Hydrocarbon micro-seepage detection from airborne hyper-spectral images by plant stress spectra based on the PROSPECT model

Hydrocarbon micro-seepage can result in vegetation spectral anomalies. Early detection of spectral anomalies in plants stressed by hydrocarbon micro-seepage could help reveal oil and gas resources. In this study, the origin of plant spectral anomalies affected by hydrocarbon micro-seepage was measured using indoor simulation experiments. We analyzed wheat samples grown in a simulated hydrocarbon micro-seepage environment in a laboratory setting.
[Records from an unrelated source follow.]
-- ==== Sys2Proof/Machine/State.lean ====
section
/-! DEFINITION. The state of the machine as plain data: the block's registers and mirrors (10_state.md
R22 to R28), the environment state it acts on (R38), the caller buffer (20_memory.md R52), the ports and
the response (30_encoding.md R84, R85), a `TW.IN` held on an empty source (R59), and the list of what the
channel and the host do next (41_device_base.md R120, 70_reset_and_hazards.md R279). -/

namespace Sys2Proof.Machine

/-- The mutable registers of one device (R22): `CURPAGE` (R23) and `BUSYUNTIL` (R24). `BLOCKSIZE` and
`NUMBLOCKS` are constants of the variant (`State.params`, R25, R26). -/
structure DevRegs where
  curPage   : PageNo
  busyUntil : Time
deriving DecidableEq, Repr, Inhabited

/-- The registers of the seven instances, one of each variant (R12). -/
structure RegFile where
  tape        : DevRegs
  disk        : DevRegs
  cardReader  : DevRegs
  cardWriter  : DevRegs
  linePrinter : DevRegs
  typeWriter  : DevRegs
  paperTape   : DevRegs
deriving DecidableEq, Repr, Inhabited

/-- A memory of Words: (index, Word) pairs, indices strictly rising, no entry equal to `ZERO`, which is
what an unlisted index holds. Mirrors, backing stores and the caller buffer are of this kind (R50; DESIGN
CHOICE, safe, log 9). -/
abbrev Memory := List (Nat × Word)

/-- A record store: the partial map from page number to byte list of R56, page numbers strictly rising. -/
abbrev RecMap := List (Nat × List Char8)

/-- The record stores of the two card devices (R56): each its own map, or one map when the host has put
both on the same directory. -/
inductive CardStores where
  | separate (reader writer : RecMap)
  | shared (recs : RecMap)
deriving DecidableEq, Repr, Inhabited

/-- The causes of R224's table. -/
inductive FaultCause where
  | illegalCommand
  | pageRange
  | cursorOverflow
  | timeOverflow
deriving DecidableEq, Repr, Inhabited

/-- The response of a command (R85): `DONE` with a flag and, for `GETPAGE` only, a value; or `FAULT`
with its cause. -/
inductive Response where
  | done (flag : Bool) (value : Option PageNo)
  | fault (cause : FaultCause)
deriving DecidableEq, Repr, Inhabited

/-- A command as the channel presents it: the command word and the operand ports, sampled once (R81,
R84). The port `BUF` is `State.buf`. -/
structure Command where
  cmd      : BitVec 8
  mode     : BitVec 32
  page     : PageNo
  now      : Time
  readable : Bool
  writable : Bool
deriving DecidableEq, Repr, Inhabited

/-- The directory a card device is constructed on alone (R262, R56): one the other card device is not on, with
the records it holds, or the other card device's. -/
inductive CardDirectory where
  | own (cards : RecMap)
  | others
deriving DecidableEq, Repr, Inhabited

/-- What the host environment can do (R279's table) and the resets (R260 to R265). -/
inductive HostAction where
  /-- Append bytes at the end of the TypeWriter source. -/
  | appendSource (bytes : List Char8)
  /-- Change or delete the Tape's backing store; `none` is `ABSENT`. -/
  | setTapeStore (cells : Option Memory)
  /-- Change or delete the Disk's backing store; `none` is `ABSENT`. -/
  | setDiskStore (cells : Option Memory)
  /-- Any change to the records the CardReader's directory holds. -/
  | setReaderCards (cards : RecMap)
  /-- Any change to the records the CardWriter's directory holds. -/
  | setWriterCards (cards : RecMap)
  /-- Change or delete the paper-tape file; `none` is `ABSENT`. -/
  | setPaperFile (file : Option (List Char8))
  /-- Construct both card devices anew on the given directories (R262, R267 (2)). -/
  | attachCards (stores : CardStores)
  /-- Construct the CardReader alone on a directory (R260: each instance is reset independently; R262). -/
  | constructReader (dir : CardDirectory)
  /-- Construct the CardWriter alone on a directory (R260, R262). -/
  | constructWriter (dir : CardDirectory)
  /-- Reset one device instance (R260 to R264); `readable` is the environment's answer at that moment. -/
  | resetDevice (dev : Device) (readable : Bool)
  /-- Reset the block: every device and the `FAULT` latch (R260, R265). -/
  | resetBlock (tapeReadable diskReadable : Bool)
deriving DecidableEq, Repr, Inhabited

/-- One thing the outside does: the channel presents a command or puts Words in its caller buffer
(R52: "whatever the channel put there"), or the host acts. -/
inductive Input where
  | command (c : Command)
  | supplyBuffer (cells : Memory)
  | host (a : HostAction)
deriving DecidableEq, Repr, Inhabited

/-- The state. -/
structure State where
  /-- The codec parameter (R9); nothing changes it. -/
  codec     : Codec
  /-- `BLOCKSIZE` and `NUMBLOCKS` of the seven devices (R25, R26) and the latency constants, the configuration
  fields of R8; nothing changes them. -/
  params    : Params
  /-- The parameter `LAT_TW` (R10), a positive integer; nothing changes it. -/
  latTw     : Nat
  /-- `CURPAGE` and `BUSYUNTIL` of the seven devices (R23, R24). -/
  regs      : RegFile
  /-- The `FAULT` latch (R28). -/
  fault     : BitVec 8
  /-- The Tape's mirror `data`, 200000 Words (R27, R51). -/
  tapeData  : Memory
  /-- The Disk's mirror `data`, 400000 Words (R27, R51). -/
  diskData  : Memory
  /-- The Tape's backing store, or `ABSENT` (R55). -/
  tapeStore : Option Memory
  /-- The Disk's backing store, or `ABSENT` (R55). -/
  diskStore : Option Memory
  /-- The card record stores (R56). -/
  cards     : CardStores
  /-- The paper-tape file, or `ABSENT` (R57). -/
  paperFile : Option (List Char8)
  /-- The LinePrinter's sink, first byte first (R58). -/
  sink      : List Char8
  /-- What the TypeWriter's source still holds, next byte first (R59, R35). -/
  source    : List Char8
  /-- The caller buffer, the port `BUF` (R52, R84), as long as the longest one. -/
  buf       : Memory
  /-- The command last presented and its operand ports (R84). -/
  port      : Command
  /-- The response of the command last presented; `none` before the first and while it is held (R85). -/
  response  : Option Response
  /-- A `TW.IN` held on an empty source (R59): the codes it has read so far (DEDUCED, unsafe, log 7). -/
  held      : Option (List Code6)
  /-- What the channel and the host do next, in order (R120, R279; DESIGN CHOICE, safe, log 8). -/
  inputs    : List Input
deriving DecidableEq, Repr, Inhabited

/-- Why a run stops with a fault: never. The spec's own faults (R224) are outcomes of a command after
which the block goes on (R228), so they are next states (DEDUCED, safe, log 1), and there is no other fault
in it. -/
inductive Fault where
deriving DecidableEq, Repr

/-- Why a step is refused. -/
inductive Refusal where
  /-- Raised by an arm of `exec` whose instruction has no meaning yet; safe. No arm is left so. -/
  | notModelled (mnemonic : String)
  /-- Raised by `hostAct`, by no instruction: the host presents a backing store with a Word beyond
  `blockSize * numBlocks`; R55, D21 and U12 put it outside the model. Safe. -/
  | storeLength
  /-- Raised by `fetch`, by no instruction: the channel supplies a Word beyond the longest caller
  buffer; R52 and U6 put it outside the contract. Safe. -/
  | bufferLength
deriving DecidableEq, Repr

/-- What one step has to do: run a decoded command on the state in which it was presented, or answer
an outcome that no decoded command has part in. -/
inductive Fetched where
  | run (i : Instr) (s : State)
  | other (o : Host.Outcome State Fault Refusal)

/-- Both registers of a device after reset (R40, R261 to R264). -/
def DevRegs.reset : DevRegs := { curPage := 0, busyUntil := 0 }

/-- The registers of all seven devices after reset. -/
def RegFile.reset : RegFile :=
  { tape := DevRegs.reset, disk := DevRegs.reset, cardReader := DevRegs.reset, cardWriter := DevRegs.reset,
    linePrinter := DevRegs.reset, typeWriter := DevRegs.reset, paperTape := DevRegs.reset }

/-- The operand ports before any command has been presented: no rule gives a value
(DESIGN CHOICE, unsafe, log 6). -/
def Command.idle : Command :=
  { cmd := 0, mode := 0, page := 0, now := 0, readable := true, writable := true }

/-- The machine right after reset (R40, R260 to R265) in an environment whose stores and file are
`ABSENT`, whose record stores, sink and source are empty (DESIGN CHOICE, unsafe, logs 4, 5), and in which
nothing is presented yet (logs 6, 8). -/
def State.reset : State :=
  { codec := Config.codec
    params := Config.params
    latTw := Config.latTwDefault
    regs := RegFile.reset
    fault := 0
    tapeData := []
    diskData := []
    tapeStore := none
    diskStore := none
    cards := .separate [] []
    paperFile := none
    sink := []
    source := []
    buf := []
    port := Command.idle
    response := none
    held := none
    inputs := [] }

end Sys2Proof.Machine
end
The leaf mesophyll structure (N) values of plants in oil and gas micro-seepage regions were measured according to the content of measured biochemical parameters and spectra simulated by PROSPECT, a model for extracting hydrocarbon micro-seepage information from hyper-spectral images based on plant stress spectra. Spectral reflectance was simulated with N, chlorophyll content (C_ab), water content (C_w) and dry matter content (C_m). Multivariate regression equations were established using varying gasoline volume as the dependent variable and spectral feature parameters exhibiting a high rate of change as the independent variables. We derived a regression equation with the highest correlation coefficient and applied it to airborne hyper-spectral data (CASI/SASI) in Qingyang Oilfield, where extracted information regarding hydrocarbon micro-seepage was matched with known oil-producing wells.